/-- Every word, record, packet and event: the words on registers alone change lanes of their run, and each other one has its rule above. -/
theorem State.Keeps.exec (h : r.Keeps s) {i : Instr} : r.KeepsOut (Machine.exec i s) := by
  cases i with
  | iadd | isub | iaddc | imul | imulh | imad | imadh | idiv | irem | imin | imax | iabs | ineg | and | or | xor | andn | shl | shr | sar
  | rol | clz | ctz | popc | brev | bfe | bfi | bsel | sel | icmp | isat | add64 | sub64 | lea64 | mov | movi | pairWord | fadd | fsub
  | fmul | ffma | fmin | fmax | fcmp | fcls | frnd | fcvt | fpk | fpkN8 | hadd2 | hmul2 | hfma2 | hmin2 | hmax2 | sfuRcp | sfuRsq | sfuSqrt
  | sfuExp2 | sfuLog2 | sfuSin | sfuCos | sfuTanh | dot4 | dot8 | bscl | bexp | mexp | spk24 | sxp24 | ffs =>
    exact h.ordinary fun _ _ => h.perLane
  | cmpr | expd | lxch | vote | scan | matchL | cxch =>
    exact h.gathered fun _ _ => h.modLanes (s := s)
  | nop => exact h.execNop
  | br => exact h.execBr
  | bri => exact h.execBri
  | call => exact h.execCall
  | calli => exact h.execCalli
  | ret => exact h.execRet
  | exit => exact h.execExit
  | yield => exact h.execYield
  | bar => exact h.execBar
  | barArr => exact h.execBarArr
  | barWt => exact h.execBarWt
  | nap => exact h.execNap
  | napTimeout => exact h.execNapTimeout
  | ntfy => exact h.execNtfy
  | take => exact h.execTake
  | takeG => exact h.execTakeG
  | relabel => exact h.execRelabel
  | done => exact h.execDone
  | stOrd => exact h.execStOrd
  | itemi => exact h.execItemi
  | flowi => exact h.execFlowi
  | ld => exact h.execLd
  | st => exact h.execSt
  | lds => exact h.execLds
  | sts => exact h.execSts
  | ldAcq => exact h.execLdAcq
  | stRel => exact h.execStRel
  | atom => exact h.execAtom
  | atomBnd => exact h.execAtomBnd
  | atomTopk => exact h.execAtomTopk
  | red _ _ _ sc => exact h.execRed (_sc := sc)
  | pfL1 => exact h.execPfL1
  | pfL2 => exact h.execPfL2
  | fence => exact h.execFence
  | loadReply => exact h.execLoadReply
  | storeAck => exact h.execStoreAck
  | cpGo => exact h.execCpGo
  | cpStop => exact h.execCpStop
  | cpStat => exact h.execCpStat
  | waitc => exact h.execWaitc
  | chainStart => exact h.execChainStart
  | copyBurst => exact h.execCopyBurst
  | recEnd => exact h.execRecEnd
  | move => exact h.execMove
  | mcast => exact h.execMcast
  | loop => exact h.execLoop
  | cond => exact h.execCond
  | conv => exact h.execConv
  | sample => exact h.execSample
  | csend => exact h.execCsend
  | sig => exact h.execSig
  | csendAnswer => exact h.execCsendAnswer
  | shfOpen => exact h.execShfOpen
  | shfSide => exact h.execShfSide
  | shfDrop => exact h.execShfDrop
  | shfClose => exact h.execShfClose
  | shfCloseComplete => exact h.execShfCloseComplete
  | codedPacketArrival => exact h.execCodedPacketArrival
  | uncodedBlockArrival => exact h.execUncodedBlockArrival
  | resendRequest => exact h.execResendRequest
  | arnChk => exact h.execArnChk
  | arnWin => exact h.execArnWin
  | cwb => exact h.execCwb
  | cinv => exact h.execCinv
  | cdrop => exact h.execCdrop
  | cvd => exact h.execCvd
  | cvdMask => exact h.execCvdMask
  | mma => exact h.execMma
  | passGrant => exact h.execPassGrant
  | passAging => exact h.execPassAging
  | passApply => exact h.execPassApply
  | accStreamPerform => exact h.execAccStreamPerform
  | acg => exact h.execAcg
  | acp => exact h.execAcp
  | acz => exact h.execAcz
  | acn => exact h.execAcn
  | ach => exact h.execAch
  | acr => exact h.execAcr
  | acrImg => exact h.execAcrImg
  | acw => exact h.execAcw
  | acwImg => exact h.execAcwImg
  | rget => exact h.execRget
  | rput => exact h.execRput
  | srd => exact h.execSrd
  | bfqPost => exact h.execBfqPost
  | bfqTake => exact h.execBfqTake
  | bfqDone => exact h.execBfqDone
  | bfqDoneWd => exact h.execBfqDoneWd
  | trap => exact h.execTrap
  | brk => exact h.execBrk
  | kret => exact h.execKret
  | fret => exact h.execFret
  | syr => exact h.execSyr
  | syw => exact h.execSyw
  | tlbi => exact h.execTlbi
  | pfack => exact h.execPfack
  | ctxsv => exact h.execCtxsv
  | ctxld => exact h.execCtxld
  | halt => exact h.execHalt
  | keyld => exact h.execKeyld
  | fwqPull => exact h.execFwqPull
  | fwqPush => exact h.execFwqPush
  | fwqAct => exact h.execFwqAct
  | faultPost => exact h.execFaultPost
  | machineCheck => exact h.execMachineCheck
  | unitMapOut => exact h.execUnitMapOut
  | remoteTimeout => exact h.execRemoteTimeout
  | invalidationTimeout => exact h.execInvalidationTimeout
  | remoteRequest => exact h.execRemoteRequest
  | invalidation => exact h.execInvalidation
  | linkPause => exact h.execLinkPause
  | portDown => exact h.execPortDown
  | pauseWrite => exact h.execPauseWrite
  | strctlWrite => exact h.execStrctlWrite
  | arnpoolWrite => exact h.execArnpoolWrite
  | queueDoorbell => exact h.execQueueDoorbell
  | queueEnable => exact h.execQueueEnable
  | launch => exact h.execLaunch
  | nodeStart => exact h.execNodeStart
  | wait => exact h.execWait
  | waitRecheck => exact h.execWaitRecheck
  | signal => exact h.execSignal
  | pred => exact h.execPred
  | teamPlacement => exact h.execTeamPlacement
  | itemDispatch => exact h.execItemDispatch
  | arenaDeath => exact h.execArenaDeath
  | longWaitSwap => exact h.execLongWaitSwap
  | swapRestoreTimeout => exact h.execSwapRestoreTimeout
  | teamRestore => exact h.execTeamRestore
  | starvationSelection => exact h.execStarvationSelection
  | notifyApertureWrite => exact h.execNotifyApertureWrite
  | apertureGate => exact h.execApertureGate
  | kettleUngate => exact h.execKettleUngate
  | semClaim => exact h.execSemClaim
  | semTimeout => exact h.execSemTimeout
  | managementRequest => exact h.execManagementRequest
  | frzWrite => exact h.execFrzWrite
  | freeze => exact h.execFreeze
  | powerGood => exact h.execPowerGood
  | functionLevelReset => exact h.execFunctionLevelReset
  | powerThrottle => exact h.execPowerThrottle
  | registerWrite => exact h.execRegisterWrite
  | servicePortWrite => exact h.execServicePortWrite
  | illegalInstruction => exact h.execIllegalInstruction
  | fetchFault => exact h.execFetchFault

..........

* [What to work on] Look in the material above for the line with "take => exact h.execTake" and the line with "mcast => exact h.execMcast", and transcribe exactly those lines and all lines between them, nothing more.

* [Exercise result]
  | take => exact h.execTake
  | takeG => exact h.execTakeG
  | relabel => exact h.execRelabel
  | done => exact h.execDone
  | stOrd => exact h.execStOrd
  | itemi => exact h.execItemi
  | flowi => exact h.execFlowi
  | ld => exact h.execLd
  | st => exact h.execSt
  | lds => exact h.execLds
  | sts => exact h.execSts
  | ldAcq => exact h.execLdAcq
  | stRel => exact h.execStRel
  | atom => exact h.execAtom
  | atomBnd => exact h.execAtomBnd
  | atomTopk => exact h.execAtomTopk
  | red _ _ _ sc => exact h.execRed (_sc := sc)
  | pfL1 => exact h.execPfL1
  | pfL2 => exact h.execPfL2
  | fence => exact h.execFence
  | loadReply => exact h.execLoadReply
  | storeAck => exact h.execStoreAck
  | cpGo => exact h.execCpGo
  | cpStop => exact h.execCpStop
  | cpStat => exact h.execCpStat
  | waitc => exact h.execWaitc
  | chainStart => exact h.execChainStart
  | copyBurst => exact h.execCopyBurst
  | recEnd => exact h.execRecEnd
  | move => exact h.execMove
  | mcast => exact h.execMcast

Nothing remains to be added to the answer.